Addendum in case anyone is looking for a software solution:
I stumbled upon this problem, and needed a Pythonic solution to list all of the allowed arrangements. This is the solution I got by reformatting code from Ben Paul Thurston:
def stars_and_bars(num_objects_remaining, num_bins_remaining, filled_bins=()):
"""
The Stars and Bars (https://en.wikipedia.org/wiki/Stars_and_bars_(combinatorics)) problem can be thought of as
1. Putting m-1 bars ("|") in amongst a row of n stars
OR
2. Putting n balls into m bins.
This program lists all the possible combinations by doing so.
"""
if num_bins_remaining > 1:
# case 1: more than one bins left
novel_arrangement = [] # receptacle to contain newly generated arrangements.

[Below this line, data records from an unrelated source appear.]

-- ==== Sys2Proof/Laws/MramFrame.lean ====
section
/-! SUPPORT. Which operations leave the MRAM alone: every one but those that commit records, each in one lemma. The proofs
drop what does not reach the MRAM unread, so they stay short and check fast. -/

set_option linter.all false

namespace Sys2Proof.Machine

for num_distributed_to_the_next_bin in range(0, num_objects_remaining + 1):
# try putting in anything between 0 to num_objects_remaining of objects into the next bin.
novel_arrangement.extend(
stars_and_bars(
num_objects_remaining - num_distributed_to_the_next_bin,
num_bins_remaining - 1,
filled_bins=filled_bins + (num_distributed_to_the_next_bin,),
)
# one or multiple tuple enclosed in a list
)
return novel_arrangement
else:
# case 2: reached last bin. Termintae recursion.
# return a single tuple enclosed in a list.
return [
filled_bins + (num_objects_remaining,),
]
So for example, if you'd like to list all the ways to write $N=6$-tuple of nonnegative integers such that they sum up to $M=10$, you can call the function
print(stars_and_bars(10, 6))